Stored data
-- ==== Sys2Proof/Certificates/Slice0/Obligations.lean ====
section
/-! DEFINITION. The statements for the provers, in the order of OBLIGATIONS.json. -/

open Sys2Proof Sys2Proof.Machine

/-! ### Encoding -/

/-- 30_encoding.md R100 to R105: no bit of an encoding is dropped. It covers every instruction, well
formed or not. -/
def Obligations.DecodeEncodeRoundTrip : Prop :=
  ∀ i : Instr, decodeEncoded (encode i) = some i

/-- 30_encoding.md R100, R103: each head, with its payload where one is announced, has one meaning. -/
def Obligations.DecodedHeadEncodesBack : Prop :=
  ∀ (h : Head) (payload : NUM) (i : Instr), decodeHead h payload = .ok i →
    encode i = .onCmd (issuedWords h payload)

/-- 30_encoding.md R103, R110, R111: the heads that decode are those that exactly one row of the opcode
map selects. -/
def Obligations.LegalHeadsAreTheTableRows : Prop :=
  ∀ (h : Head) (payload : NUM),
    (∃ i, decodeHead h payload = .ok i) ↔
      ∃! r : OpcodeRow, r ∈ opcodeRows ∧ h &&& r.mask = r.pattern

/-- Words written out bit by bit from the formats of 30_encoding.md R101 to R105, one or more of each
family, ports and illegal heads included. The payload word is the binary64 form of 5, which
95_test_vectors.md prints for other commands; that the exact NUM is read from it is PRESUMED (log 4). -/
def Obligations.DecodesSpecWords : Prop :=
  decodeTableWord 32 0x0200000A = some (.srPush 10) ∧
  decodeTableWord 32 0x12150003 = some (.hqReadat 21 3) ∧
  decodeTableWord 96 0x401400000000000091000000 = some (.hqOpush 0 (.exact 5)) ∧
  decodeTableWord 32 0x22000000 = some .fbNorm ∧
  decodeTableWord 32 0x31000200 = some (.detSetign 0x200) ∧
  decodeTableWord 32 0x32000001 = some (.detRun true) ∧
  decodeTableWord 32 0x41000000 = some .ltStart ∧
  decodeTableWord 32 0x51000002 = some (.ivStart 2) ∧
  decodeTableWord 32 0x67000001 = some (.trSetshots 1) ∧
  decodeTableWord 32 0x74000002 = some (.txSetfreq 2) ∧
  decodeTableWord 16 0xF123 = some (.tick 0x123) ∧
  decodeTableWord 32 0x06000000 = none ∧
  decodeTableWord 32 0x01000001 = none ∧
  decodeTableWord 32 0x32000002 = none

/-! ### The step -/

/-- A step runs the decoded instruction: a command on CMD (30_encoding.md R100; 20_memory.md R81 (c)),
whose words leave CMD with the step; a TICK event, of whose word only the low twelve bits are used
(R113); a TICK held by a critical section (60_exceptions.md R344). That a schedule orders the events is
the model's form of R66 (log 6), and that the held word is kept is log 10. -/
def Obligations.StepRunsDecodedInstruction : Prop :=
  (∀ (s : State) (h : Head) (payload : NUM) (rest : List CmdWord) (i : Instr),
    foregroundIsNext s → s.seq.phase = .idle → s.cmd = issuedWords h payload ++ rest →
    decodeHead h payload = .ok i →
    step s = exec i { s with cmd := rest, schedule := s.schedule.tail }) ∧
  (∀ (s : State) (w : TickWord) (rest : List Event),
    s.tickPending = false → s.schedule = .tick w :: rest →
    step s = exec (.tick (w.extractLsb' 0 12)) { s with schedule := rest }) ∧
  (∀ s : State, s.tickPending = true →
    step s = exec (.tick (s.heldTick.extractLsb' 0 12)) { s with tickPending := false, heldTick := 0 })

/-- 60_exceptions.md R335, with 30_encoding.md R110 and R111: an illegal head, and the payload word it
announces, are consumed; IllegalCommand is raised; nothing else happens. -/
def Obligations.IllegalCommandStep : Prop :=
  ∀ (s : State) (h : Head) (payload : NUM) (rest : List CmdWord),
    foregroundIsNext s → s.seq.phase = .idle → s.cmd = issuedWords h payload ++ rest →
    (∀ r ∈ opcodeRows, h &&& r.mask ≠ r.pattern) →
    step s = .next { s with
      cmd := rest
      schedule := s.schedule.tail
      diag := s.diag ++ [⟨.illegalCommand, h⟩] }

/-- 60_exceptions.md R334: a command whose operand names nothing raises InvalidIndex(head), answers one
sentinel for each beat of its response, and changes nothing else; as an instruction and as a step. -/
def Obligations.OperandErrorStep : Prop :=
  (∀ (i : Instr) (s : State), i.wf = false →
    exec i s = .next { s with
      diag := s.diag ++ [⟨.invalidIndex, encodeHead i⟩]
      resp := s.resp ++ sentinelBeats s.cfg.num i }) ∧
  (∀ (s : State) (h : Head) (payload : NUM) (rest : List CmdWord) (i : Instr),
    foregroundIsNext s → s.seq.phase = .idle → s.cmd = issuedWords h payload ++ rest →
    decodeHead h payload = .ok i → i.wf = false →
    step s = .next { s with
      cmd := rest
      schedule := s.schedule.tail
      diag := s.diag ++ [⟨.invalidIndex, h⟩]
      resp := s.resp ++ sentinelBeats s.cfg.num i })

/-- While a DET_RUN is in progress no command is taken, whatever the event, and the step is never the end
of the machine. 10_state.md R60 says that none is issued then; that the step takes none is the model's
(log 21), as are what RESET does to the words on CMD (log 16) and that a TICK inside a run with
`irqEn = 0` completes (log 9). -/
def Obligations.CommandsWaitForTheRun : Prop :=
  ∀ s : State, s.seq.phase ≠ .idle → ∃ t, step s = .next t ∧ t.cmd = s.cmd

/-- 20_memory.md R83, 60_exceptions.md R341: which steps are critical sections; a TICK that arrives
during one is held, while the foreground's step leads where it leads without a TICK, and is the very next
step. A TICK that arrives with any other step is taken before
that step: 60_exceptions.md R342 admits both orders, and this one is the model's (log 10), as is that
the held word is kept (log 10). -/
def Obligations.MaskedStepHoldsTick : Prop :=
  (∀ s : State, irqMask s = true ↔
    (s.seq.phase = .pop ∧ s.seq.irqEn = true) ∨
    (s.seq.phase = .idle ∧ ∃ h payload rest i, s.cmd = issuedWords h payload ++ rest ∧
      decodeHead h payload = .ok i ∧ (i = .srInit ∨ (∃ v, i = .srPush v) ∨ i = .srPop))) ∧
  (∀ (s : State) (w : TickWord) (rest : List Event),
    s.tickPending = false → s.schedule = .foregroundAndTick w :: rest → irqMask s = true →
    ∃ u t, step { s with schedule := .foreground :: rest } = .next u ∧ step s = .next t ∧
      t = { u with tickPending := true, heldTick := w } ∧ t.schedule = rest ∧
      step t = exec (.tick (w.extractLsb' 0 12)) { t with tickPending := false, heldTick := 0 }) ∧
  (∀ (s : State) (w : TickWord) (rest : List Event),
    s.tickPending = false → s.schedule = .foregroundAndTick w :: rest → irqMask s = false →
    step s = exec (.tick (w.extractLsb' 0 12)) { s with schedule := .foreground :: rest })

/-- 60_exceptions.md R330: no step stops, but where the words on CMD break the length rule of
30_encoding.md R100, which no foreground issues (log 8). A TICK inside a run with `irqEn = 0`, which
20_memory.md R84 lets a model flag as a fault, goes on in this one (log 9). Where the foreground is next
and no DET_RUN is in progress, the step waits while no command stands whole on CMD, and leaves a head
whose payload has not come where it is; and it stops where the words break the length rule. Both are the
model's (log 8): the spec gives no step to a foreground that issues nothing. -/
def Obligations.StepStopsOnlyOutOfStep : Prop :=
  (∀ s : State, completes (step s) ∨
    (step s = .fault .cmdOutOfStep ∧ s.seq.phase = .idle ∧ takeCommand s.cmd = .outOfStep)) ∧
  (∀ s : State, foregroundIsNext s → s.seq.phase = .idle →
    (s.cmd = [] ∨ ∃ h : Head, h.getLsbD 31 = true ∧ s.cmd = [.head h]) →
    step s = .next { s with schedule := s.schedule.tail }) ∧
  (∀ s : State, foregroundIsNext s → s.seq.phase = .idle →
    ((∃ v rest, s.cmd = .payload v :: rest) ∨
      ∃ (h h' : Head) (rest : List CmdWord), h.getLsbD 31 = true ∧ s.cmd = .head h :: .head h' :: rest) →
    step s = .fault .cmdOutOfStep)

/-- 60_exceptions.md R330, R334: every instruction, in every state and with every operand, ends in a next
state. For TICK inside a run with `irqEn = 0`, which 20_memory.md R84 lets a model flag as a fault, that
is the model's choice (log 9). -/
def Obligations.EveryInstructionCompletes : Prop :=
  ∀ (i : Instr) (s : State), ∃ t, exec i s = .next t

/-- 10_state.md R66, 70_reset_and_hazards.md R373, 20_memory.md R87: no step, RESET included, changes a
parameter or a coefficient. -/
def Obligations.ConfigurationNeverChanges : Prop :=
  ∀ s t : State, step s = .next t → t.cfg = s.cfg

/-- 10_state.md R63: RESP, DIAG and NOTIFY only grow, but at RESET. -/
def Obligations.OutputsAppendOnly : Prop :=
  ∀ s t : State, step s = .next t →
    (s.tickPending = true ∨ ∀ rest, s.schedule ≠ .reset :: rest) →
    s.resp <+: t.resp ∧ s.diag <+: t.diag ∧ s.notify <+: t.notify

/-! ### Reset -/

/-- 10_state.md R65, its whole table, for every configuration and every level of `trig_in`. -/
def Obligations.ResetStateValues : Prop :=
  ∀ (cfg : Config) (pin : Bool), let s := State.resetWith cfg pin
    ((∀ i, Memory.read unlistedSample s.sr.mem i = 0) ∧
      s.sr.writeIndex = 0 ∧ s.sr.readIndex = 0 ∧ s.sr.count = 0) ∧
    (∀ q : QueueId, (∀ i, Memory.read (unlistedNum cfg.num) (s.queue q).mem i = numZero cfg.num) ∧
      (s.queue q).readIndex = 0 ∧ (s.queue q).writeIndex = 0 ∧
      (s.queue q).count = cfg.queueCapacity q ∧
      (s.queue q).underflowed = false ∧ (s.queue q).overflowed = false) ∧
    (∀ c : Channel, s.fb.power[c] = numZero cfg.num) ∧
    (s.det.ignored = 0 ∧ s.det.savedIgnored = 0 ∧ (∀ c : Channel, s.det.hitCounts[c] = 0) ∧
      s.det.lastHitFrequency = 0 ∧ s.det.hitDetectedFlag = false ∧ s.det.invocationCount = 0 ∧
      s.det.fudgeFactor = cfg.fudgeReset ∧ s.det.decimationCounter = 0) ∧
    (s.lt.state = .idle ∧ s.lt.elapsedTicks = 0 ∧ s.lt.startRequested = false) ∧
    (s.iv.state = .idle ∧ s.iv.elapsedTicks = 0 ∧ s.iv.startRequested = false ∧
      s.iv.durationTicks = 0) ∧
    (s.tr.state = .idle ∧ s.tr.elapsedTicks = 0 ∧ s.tr.holdTicks = 0 ∧
      s.tr.startRequested = false ∧ s.tr.enabled = false ∧ s.tr.ignoreInput = pin ∧
      s.tr.remainingShotCount = 0) ∧
    (s.tx.state = .low ∧ s.tx.elapsedTicks = 0 ∧ s.tx.halfTicks = 0 ∧
      s.tx.startRequested = false ∧ s.tx.frequencyNumber = 0 ∧ s.tx.activeFrequency = 0 ∧
      s.tx.continuousMode = false ∧ s.tx.pin = false) ∧
    (s.seq.phase = .idle ∧ s.seq.remaining = 0 ∧ s.seq.irqEn = false ∧ s.seq.sample = 0) ∧
    s.tickPending = false ∧ s.resp = [] ∧ s.diag = [] ∧ s.notify = [] ∧ s.trigIn = pin

/-- 70_reset_and_hazards.md R370: the RESET step, the composition of every component's init, leaves the
state of 10_state.md R65, from any state. That the words on CMD, the schedule, `trig_in`, the
configuration and the count of free draws stay is the model's choice (log 16). -/
def Obligations.ResetEventReachesResetState : Prop :=
  ∀ (s : State) (rest : List Event), s.tickPending = false → s.schedule = .reset :: rest →
    step s = .next { State.resetWith s.cfg s.trigIn with
      cmd := s.cmd, schedule := rest, freeDraws := s.freeDraws }

/-- The invariants of 10_state.md R22, R24, R27, R60 hold after reset, for every configuration; the
second of R27, of the powers, in the reference instantiation. -/
def Obligations.ResetStateHasInvariants : Prop :=
  ∀ (cfg : Config) (pin : Bool), let s := State.resetWith cfg pin
    storageWf s ∧ ringLinked s ∧ timersBounded s ∧ sequencerWf s ∧ queuesFull s ∧ numbersOwned s ∧
      (cfg.num = .exact → powersExact s)

/-! ### Invariants that every step keeps -/

/-- 10_state.md R21, R22 (i), R24; 20_memory.md R74: every index and count stays in its range, every
queue's indices stay linked, and every memory keeps its canonical form (log 12). Across a TICK inside a
run with `irqEn = 0`, where 20_memory.md R84 leaves SampleRing unspecified, its ranges are the model's
(log 9). And 00_scope.md R9: every NUM of the state stays a value of the configured record. -/
def Obligations.StepKeepsStorageForm : Prop :=
  (∀ s t : State, storageWf s → step s = .next t → storageWf t) ∧
  (∀ s t : State, numbersOwned s → step s = .next t → numbersOwned t)

/-- 10_state.md R22 (ii), but across a TICK inside a DET_RUN issued with `irqEn = 0`, after which the
spec leaves the ring unspecified (20_memory.md R84). -/
def Obligations.StepKeepsRingOrder : Prop :=
  ∀ s t : State, storageWf s → ringLinked s → ticksUnprotectedRun s = false → step s = .next t →
    ringLinked t

/-- 00_scope.md R15 (vi); 44_timers.md R264, R273, R283, R303: no tick counter wraps. Those of
LockoutTimer, Trigger and Transmitter never pass the bounds they are compared with, and the pin is 0 in
LOW; so Transmitter's, natural numbers here (log 15), fit in 32 bits where the burst length does. That of
InvincibilityTimer may come to lie above its bound, which IV_START can lower (70_reset_and_hazards.md
R385). A step leaves a counter, makes it 1, or, only from below its bound, adds one; it makes it 0 only
where the machine is put in its reset state or, of Trigger's, where RELEASE_DEBOUNCE reads a pressed
trigger (`elapsedTicks`) or the trigger reads released (`holdTicks`). -/
def Obligations.StepKeepsTimerBounds : Prop :=
  (∀ s t : State, timersBounded s → step s = .next t → timersBounded t) ∧
  (∀ s t : State, step s = .next t →
    countsUp (t.lt = .reset) s.cfg.lockoutTicks s.lt.elapsedTicks.toNat t.lt.elapsedTicks.toNat ∧
    countsUp (t.iv = .reset) s.iv.durationTicks.toNat s.iv.elapsedTicks.toNat
      t.iv.elapsedTicks.toNat ∧
    countsUp (t.tr = .reset s.trigIn ∨ (t.tr.state = .releaseDebounce ∧ triggerPressed s = true))
      s.cfg.debounceTicks s.tr.elapsedTicks.toNat t.tr.elapsedTicks.toNat ∧
    countsUp (t.tr = .reset s.trigIn ∨ triggerPressed s = false)
      s.cfg.reloadHoldTicks s.tr.holdTicks.toNat t.tr.holdTicks.toNat ∧
    countsUp (t.tx = .reset) s.cfg.burst s.tx.elapsedTicks t.tx.elapsedTicks ∧
    countsUp (t.tx = .reset) (s.cfg.halfPeriod s.tx.activeFrequency) s.tx.halfTicks t.tx.halfTicks)

/-- 10_state.md R60; 43_detector.md R233: nothing remains when idle, something remains at POP, and the
ring holds what a protected run has still to drain. -/
def Obligations.StepKeepsSequencerForm : Prop :=
  ∀ s t : State, sequencerWf s → step s = .next t → sequencerWf t

/-- 10_state.md R27: the FilterBank's queues stay full and, in the exact NUM, the power of each channel
is the sum of the squares of its window, as long as no HistoryQueue mutator runs. -/
def Obligations.StepKeepsFilterReady : Prop :=
  ∀ s t : State, queuesWf s → queuesFull s → (s.cfg.num = .exact → powersExact s) →
    runsQueueMutator s = false → step s = .next t →
    queuesWf t ∧ queuesFull t ∧ (t.cfg.num = .exact → powersExact t)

▶ _Your task_:
Beginning at the top of the entries above, output each line exactly, and end with the line in which "### Encoding -/" appears.

▶ _Reply_:
-- ==== Sys2Proof/Certificates/Slice0/Obligations.lean ====
section
/-! DEFINITION. The statements for the provers, in the order of OBLIGATIONS.json. -/

open Sys2Proof Sys2Proof.Machine

/-! ### Encoding -/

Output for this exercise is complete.